Exercise brief: What is needed is the number of lines below that contain the string "unfold", with no other text.

Data supplied:
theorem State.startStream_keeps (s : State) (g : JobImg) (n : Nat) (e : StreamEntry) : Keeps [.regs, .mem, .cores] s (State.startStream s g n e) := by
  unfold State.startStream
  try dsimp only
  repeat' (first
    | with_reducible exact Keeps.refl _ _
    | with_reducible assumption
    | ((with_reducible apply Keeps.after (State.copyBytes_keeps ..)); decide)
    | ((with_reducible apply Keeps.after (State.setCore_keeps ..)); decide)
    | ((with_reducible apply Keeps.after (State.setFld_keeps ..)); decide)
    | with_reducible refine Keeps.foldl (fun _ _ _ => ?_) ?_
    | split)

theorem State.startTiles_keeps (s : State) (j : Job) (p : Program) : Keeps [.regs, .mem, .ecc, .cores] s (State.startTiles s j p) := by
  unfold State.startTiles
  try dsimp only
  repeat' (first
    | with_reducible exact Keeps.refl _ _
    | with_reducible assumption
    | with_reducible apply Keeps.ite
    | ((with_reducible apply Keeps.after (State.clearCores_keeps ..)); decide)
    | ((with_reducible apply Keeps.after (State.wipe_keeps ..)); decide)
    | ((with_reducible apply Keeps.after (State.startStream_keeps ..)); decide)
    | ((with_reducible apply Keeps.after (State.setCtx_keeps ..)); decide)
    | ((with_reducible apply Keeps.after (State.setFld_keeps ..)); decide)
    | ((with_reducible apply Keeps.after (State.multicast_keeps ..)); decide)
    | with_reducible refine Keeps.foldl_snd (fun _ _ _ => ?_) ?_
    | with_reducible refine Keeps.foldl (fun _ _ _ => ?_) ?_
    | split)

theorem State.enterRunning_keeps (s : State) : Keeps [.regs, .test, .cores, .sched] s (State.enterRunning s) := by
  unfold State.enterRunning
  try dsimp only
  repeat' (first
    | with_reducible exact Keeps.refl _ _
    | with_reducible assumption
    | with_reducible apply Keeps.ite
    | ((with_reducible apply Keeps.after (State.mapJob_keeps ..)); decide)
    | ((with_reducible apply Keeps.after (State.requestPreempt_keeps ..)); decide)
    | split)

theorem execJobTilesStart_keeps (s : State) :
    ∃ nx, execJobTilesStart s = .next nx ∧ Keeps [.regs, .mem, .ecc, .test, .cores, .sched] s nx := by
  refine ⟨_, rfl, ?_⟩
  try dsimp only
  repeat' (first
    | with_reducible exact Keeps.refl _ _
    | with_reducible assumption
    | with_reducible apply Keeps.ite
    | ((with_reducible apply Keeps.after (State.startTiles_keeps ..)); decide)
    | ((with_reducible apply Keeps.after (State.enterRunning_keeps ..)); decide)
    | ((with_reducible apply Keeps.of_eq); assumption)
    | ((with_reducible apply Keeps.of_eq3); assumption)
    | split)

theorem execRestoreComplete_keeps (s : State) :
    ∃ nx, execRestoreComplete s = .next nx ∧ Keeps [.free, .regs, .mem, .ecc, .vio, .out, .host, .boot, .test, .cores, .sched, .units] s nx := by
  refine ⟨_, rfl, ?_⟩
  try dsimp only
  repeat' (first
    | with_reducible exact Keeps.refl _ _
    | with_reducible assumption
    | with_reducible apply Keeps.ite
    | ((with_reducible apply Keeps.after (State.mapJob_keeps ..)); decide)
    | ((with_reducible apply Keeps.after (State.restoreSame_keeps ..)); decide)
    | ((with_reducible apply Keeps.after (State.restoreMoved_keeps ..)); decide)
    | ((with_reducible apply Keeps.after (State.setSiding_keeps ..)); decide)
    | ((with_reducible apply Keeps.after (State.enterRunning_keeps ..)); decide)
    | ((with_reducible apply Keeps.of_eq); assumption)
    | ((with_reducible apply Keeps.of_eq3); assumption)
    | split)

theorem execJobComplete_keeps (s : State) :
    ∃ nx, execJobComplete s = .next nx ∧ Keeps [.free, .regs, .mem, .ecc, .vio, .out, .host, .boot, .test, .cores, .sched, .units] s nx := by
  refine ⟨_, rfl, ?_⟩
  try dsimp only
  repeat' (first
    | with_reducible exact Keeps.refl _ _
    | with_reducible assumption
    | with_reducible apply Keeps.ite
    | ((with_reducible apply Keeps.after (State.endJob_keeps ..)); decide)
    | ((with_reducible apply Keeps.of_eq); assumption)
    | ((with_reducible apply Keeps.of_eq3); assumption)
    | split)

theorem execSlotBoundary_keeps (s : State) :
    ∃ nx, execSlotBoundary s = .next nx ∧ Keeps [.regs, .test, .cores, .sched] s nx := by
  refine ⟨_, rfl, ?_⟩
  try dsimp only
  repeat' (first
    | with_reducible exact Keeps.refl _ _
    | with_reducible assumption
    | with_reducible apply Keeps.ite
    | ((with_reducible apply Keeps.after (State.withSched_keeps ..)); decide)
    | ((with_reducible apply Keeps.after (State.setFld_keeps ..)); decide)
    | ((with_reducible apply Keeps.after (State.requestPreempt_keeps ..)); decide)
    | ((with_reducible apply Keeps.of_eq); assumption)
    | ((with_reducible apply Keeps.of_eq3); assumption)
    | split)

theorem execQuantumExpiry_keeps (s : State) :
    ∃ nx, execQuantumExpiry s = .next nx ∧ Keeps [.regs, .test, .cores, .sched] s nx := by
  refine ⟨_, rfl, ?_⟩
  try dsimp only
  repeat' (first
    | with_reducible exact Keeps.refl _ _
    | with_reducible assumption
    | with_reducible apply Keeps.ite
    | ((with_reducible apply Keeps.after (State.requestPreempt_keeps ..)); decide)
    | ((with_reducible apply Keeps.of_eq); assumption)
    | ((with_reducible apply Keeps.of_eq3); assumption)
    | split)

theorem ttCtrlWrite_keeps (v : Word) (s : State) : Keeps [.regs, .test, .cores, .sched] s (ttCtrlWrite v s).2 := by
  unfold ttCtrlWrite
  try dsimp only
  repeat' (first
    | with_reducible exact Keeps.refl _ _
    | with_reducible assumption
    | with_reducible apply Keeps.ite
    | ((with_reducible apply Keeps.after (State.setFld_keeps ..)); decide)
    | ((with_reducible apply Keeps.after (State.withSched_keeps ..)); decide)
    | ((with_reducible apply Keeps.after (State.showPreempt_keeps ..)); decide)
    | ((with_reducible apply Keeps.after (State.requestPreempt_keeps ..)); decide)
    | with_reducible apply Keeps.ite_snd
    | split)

...

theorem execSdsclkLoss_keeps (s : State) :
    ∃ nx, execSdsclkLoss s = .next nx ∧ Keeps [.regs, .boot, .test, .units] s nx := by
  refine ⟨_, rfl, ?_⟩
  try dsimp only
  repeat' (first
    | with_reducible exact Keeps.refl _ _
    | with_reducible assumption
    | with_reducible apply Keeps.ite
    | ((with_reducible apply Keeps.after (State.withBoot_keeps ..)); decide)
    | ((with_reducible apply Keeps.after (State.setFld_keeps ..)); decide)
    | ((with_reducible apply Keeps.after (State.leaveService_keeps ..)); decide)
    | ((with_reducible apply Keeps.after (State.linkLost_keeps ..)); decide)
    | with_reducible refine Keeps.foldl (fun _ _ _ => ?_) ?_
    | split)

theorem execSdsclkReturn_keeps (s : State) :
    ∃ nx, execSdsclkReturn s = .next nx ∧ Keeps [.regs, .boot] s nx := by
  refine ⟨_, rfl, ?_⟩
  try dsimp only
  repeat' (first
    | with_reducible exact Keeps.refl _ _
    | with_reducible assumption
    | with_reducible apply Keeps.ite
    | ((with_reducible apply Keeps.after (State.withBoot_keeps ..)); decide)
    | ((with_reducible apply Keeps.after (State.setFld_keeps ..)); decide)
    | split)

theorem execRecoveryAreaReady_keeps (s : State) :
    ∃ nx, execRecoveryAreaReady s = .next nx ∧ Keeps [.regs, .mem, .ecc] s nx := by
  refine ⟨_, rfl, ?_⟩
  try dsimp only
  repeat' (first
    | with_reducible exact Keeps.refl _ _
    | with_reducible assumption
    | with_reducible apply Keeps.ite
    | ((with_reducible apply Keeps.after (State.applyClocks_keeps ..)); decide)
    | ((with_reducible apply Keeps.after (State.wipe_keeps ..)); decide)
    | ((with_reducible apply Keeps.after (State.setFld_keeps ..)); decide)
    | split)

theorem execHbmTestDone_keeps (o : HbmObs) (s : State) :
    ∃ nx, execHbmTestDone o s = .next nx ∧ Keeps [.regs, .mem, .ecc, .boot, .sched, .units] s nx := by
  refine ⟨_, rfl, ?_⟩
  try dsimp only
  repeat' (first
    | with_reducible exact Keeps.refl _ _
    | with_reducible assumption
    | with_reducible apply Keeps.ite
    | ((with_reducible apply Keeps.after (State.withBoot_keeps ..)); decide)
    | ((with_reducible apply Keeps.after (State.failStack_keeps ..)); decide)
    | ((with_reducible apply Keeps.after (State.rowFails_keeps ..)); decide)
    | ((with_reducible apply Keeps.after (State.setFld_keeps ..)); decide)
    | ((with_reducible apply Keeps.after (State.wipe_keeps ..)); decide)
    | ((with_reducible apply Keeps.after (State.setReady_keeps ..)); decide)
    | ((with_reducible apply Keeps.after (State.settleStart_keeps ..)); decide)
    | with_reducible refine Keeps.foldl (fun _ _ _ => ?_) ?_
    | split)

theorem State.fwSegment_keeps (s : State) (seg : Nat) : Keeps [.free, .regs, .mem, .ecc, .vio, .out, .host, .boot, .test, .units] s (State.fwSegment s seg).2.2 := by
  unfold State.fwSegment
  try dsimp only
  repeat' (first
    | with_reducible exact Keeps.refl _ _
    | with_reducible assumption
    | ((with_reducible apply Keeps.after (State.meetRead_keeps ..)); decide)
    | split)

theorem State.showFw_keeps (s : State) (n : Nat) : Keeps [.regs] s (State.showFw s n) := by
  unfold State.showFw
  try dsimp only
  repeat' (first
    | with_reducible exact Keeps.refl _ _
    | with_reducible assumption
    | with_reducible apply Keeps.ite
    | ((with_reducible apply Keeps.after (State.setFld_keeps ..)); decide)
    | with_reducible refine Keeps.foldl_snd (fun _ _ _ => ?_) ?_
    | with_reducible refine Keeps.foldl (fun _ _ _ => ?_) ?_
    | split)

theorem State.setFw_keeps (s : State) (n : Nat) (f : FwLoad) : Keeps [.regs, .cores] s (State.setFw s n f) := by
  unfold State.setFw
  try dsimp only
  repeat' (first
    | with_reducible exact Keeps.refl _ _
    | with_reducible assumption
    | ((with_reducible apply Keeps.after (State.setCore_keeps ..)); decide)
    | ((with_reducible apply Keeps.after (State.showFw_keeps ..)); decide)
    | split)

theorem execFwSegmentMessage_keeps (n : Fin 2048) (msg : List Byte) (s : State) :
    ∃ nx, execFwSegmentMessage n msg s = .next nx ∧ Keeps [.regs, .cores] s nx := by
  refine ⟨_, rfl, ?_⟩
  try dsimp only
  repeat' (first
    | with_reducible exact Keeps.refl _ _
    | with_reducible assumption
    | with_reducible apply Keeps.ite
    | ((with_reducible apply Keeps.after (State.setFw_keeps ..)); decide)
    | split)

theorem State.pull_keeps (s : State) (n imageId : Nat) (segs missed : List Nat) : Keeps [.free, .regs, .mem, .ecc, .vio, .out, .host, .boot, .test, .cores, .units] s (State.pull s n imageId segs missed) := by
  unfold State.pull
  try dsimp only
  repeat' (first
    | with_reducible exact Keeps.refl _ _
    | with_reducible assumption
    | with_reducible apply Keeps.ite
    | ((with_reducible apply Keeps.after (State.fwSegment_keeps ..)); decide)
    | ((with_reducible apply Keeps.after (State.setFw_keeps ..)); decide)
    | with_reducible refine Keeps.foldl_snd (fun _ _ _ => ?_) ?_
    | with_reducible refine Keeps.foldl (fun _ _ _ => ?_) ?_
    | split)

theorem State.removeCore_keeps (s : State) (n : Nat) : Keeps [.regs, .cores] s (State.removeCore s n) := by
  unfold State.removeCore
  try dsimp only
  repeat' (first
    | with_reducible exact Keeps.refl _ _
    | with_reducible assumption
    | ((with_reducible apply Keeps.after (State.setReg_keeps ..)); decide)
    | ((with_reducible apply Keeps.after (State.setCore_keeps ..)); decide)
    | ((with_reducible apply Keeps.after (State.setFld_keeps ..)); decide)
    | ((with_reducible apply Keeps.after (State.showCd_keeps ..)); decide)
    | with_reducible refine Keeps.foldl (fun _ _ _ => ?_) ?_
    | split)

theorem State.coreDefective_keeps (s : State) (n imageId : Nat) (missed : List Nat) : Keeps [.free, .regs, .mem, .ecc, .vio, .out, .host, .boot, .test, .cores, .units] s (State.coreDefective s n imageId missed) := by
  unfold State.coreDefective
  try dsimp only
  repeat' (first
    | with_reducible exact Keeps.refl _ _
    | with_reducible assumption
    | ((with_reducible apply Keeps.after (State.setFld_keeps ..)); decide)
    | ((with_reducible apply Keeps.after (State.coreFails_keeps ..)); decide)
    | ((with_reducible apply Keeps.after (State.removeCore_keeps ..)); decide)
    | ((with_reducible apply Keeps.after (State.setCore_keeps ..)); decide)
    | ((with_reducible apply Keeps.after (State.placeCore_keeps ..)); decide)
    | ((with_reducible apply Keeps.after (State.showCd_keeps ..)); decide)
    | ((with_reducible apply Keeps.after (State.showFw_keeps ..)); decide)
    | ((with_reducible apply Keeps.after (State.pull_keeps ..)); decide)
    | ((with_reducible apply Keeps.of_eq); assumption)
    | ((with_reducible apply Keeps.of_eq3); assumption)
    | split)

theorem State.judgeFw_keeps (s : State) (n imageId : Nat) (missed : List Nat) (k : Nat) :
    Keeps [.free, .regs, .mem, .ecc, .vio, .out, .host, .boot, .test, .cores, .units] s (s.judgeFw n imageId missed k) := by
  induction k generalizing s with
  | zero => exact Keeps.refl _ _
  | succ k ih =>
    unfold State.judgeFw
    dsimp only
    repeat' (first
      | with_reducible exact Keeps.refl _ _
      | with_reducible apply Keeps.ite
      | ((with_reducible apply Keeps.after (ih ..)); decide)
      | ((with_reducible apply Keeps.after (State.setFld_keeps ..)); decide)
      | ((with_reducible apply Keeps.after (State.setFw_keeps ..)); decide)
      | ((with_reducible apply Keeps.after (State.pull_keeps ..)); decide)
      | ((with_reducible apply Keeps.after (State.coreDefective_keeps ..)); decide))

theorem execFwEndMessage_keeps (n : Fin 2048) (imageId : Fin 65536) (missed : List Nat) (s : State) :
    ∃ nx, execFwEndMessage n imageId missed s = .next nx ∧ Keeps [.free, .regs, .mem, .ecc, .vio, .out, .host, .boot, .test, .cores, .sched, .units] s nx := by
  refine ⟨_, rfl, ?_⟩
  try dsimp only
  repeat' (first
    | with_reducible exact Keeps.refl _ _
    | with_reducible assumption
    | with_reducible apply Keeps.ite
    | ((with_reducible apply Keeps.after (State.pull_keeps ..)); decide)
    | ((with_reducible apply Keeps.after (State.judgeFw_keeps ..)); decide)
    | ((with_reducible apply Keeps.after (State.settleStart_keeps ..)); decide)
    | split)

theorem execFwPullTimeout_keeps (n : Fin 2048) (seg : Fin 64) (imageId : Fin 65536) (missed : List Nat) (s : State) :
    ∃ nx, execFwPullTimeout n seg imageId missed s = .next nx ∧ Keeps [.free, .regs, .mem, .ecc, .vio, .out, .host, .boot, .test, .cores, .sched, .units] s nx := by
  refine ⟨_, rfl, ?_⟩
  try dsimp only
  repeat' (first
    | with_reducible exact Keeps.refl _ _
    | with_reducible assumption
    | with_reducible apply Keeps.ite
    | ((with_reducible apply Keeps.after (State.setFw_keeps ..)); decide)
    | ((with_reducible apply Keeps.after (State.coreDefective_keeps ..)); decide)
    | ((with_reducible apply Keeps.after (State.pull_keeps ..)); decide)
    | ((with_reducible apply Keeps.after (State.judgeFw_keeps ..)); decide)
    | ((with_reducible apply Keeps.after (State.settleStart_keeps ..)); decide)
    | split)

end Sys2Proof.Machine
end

Response to the exercise: 11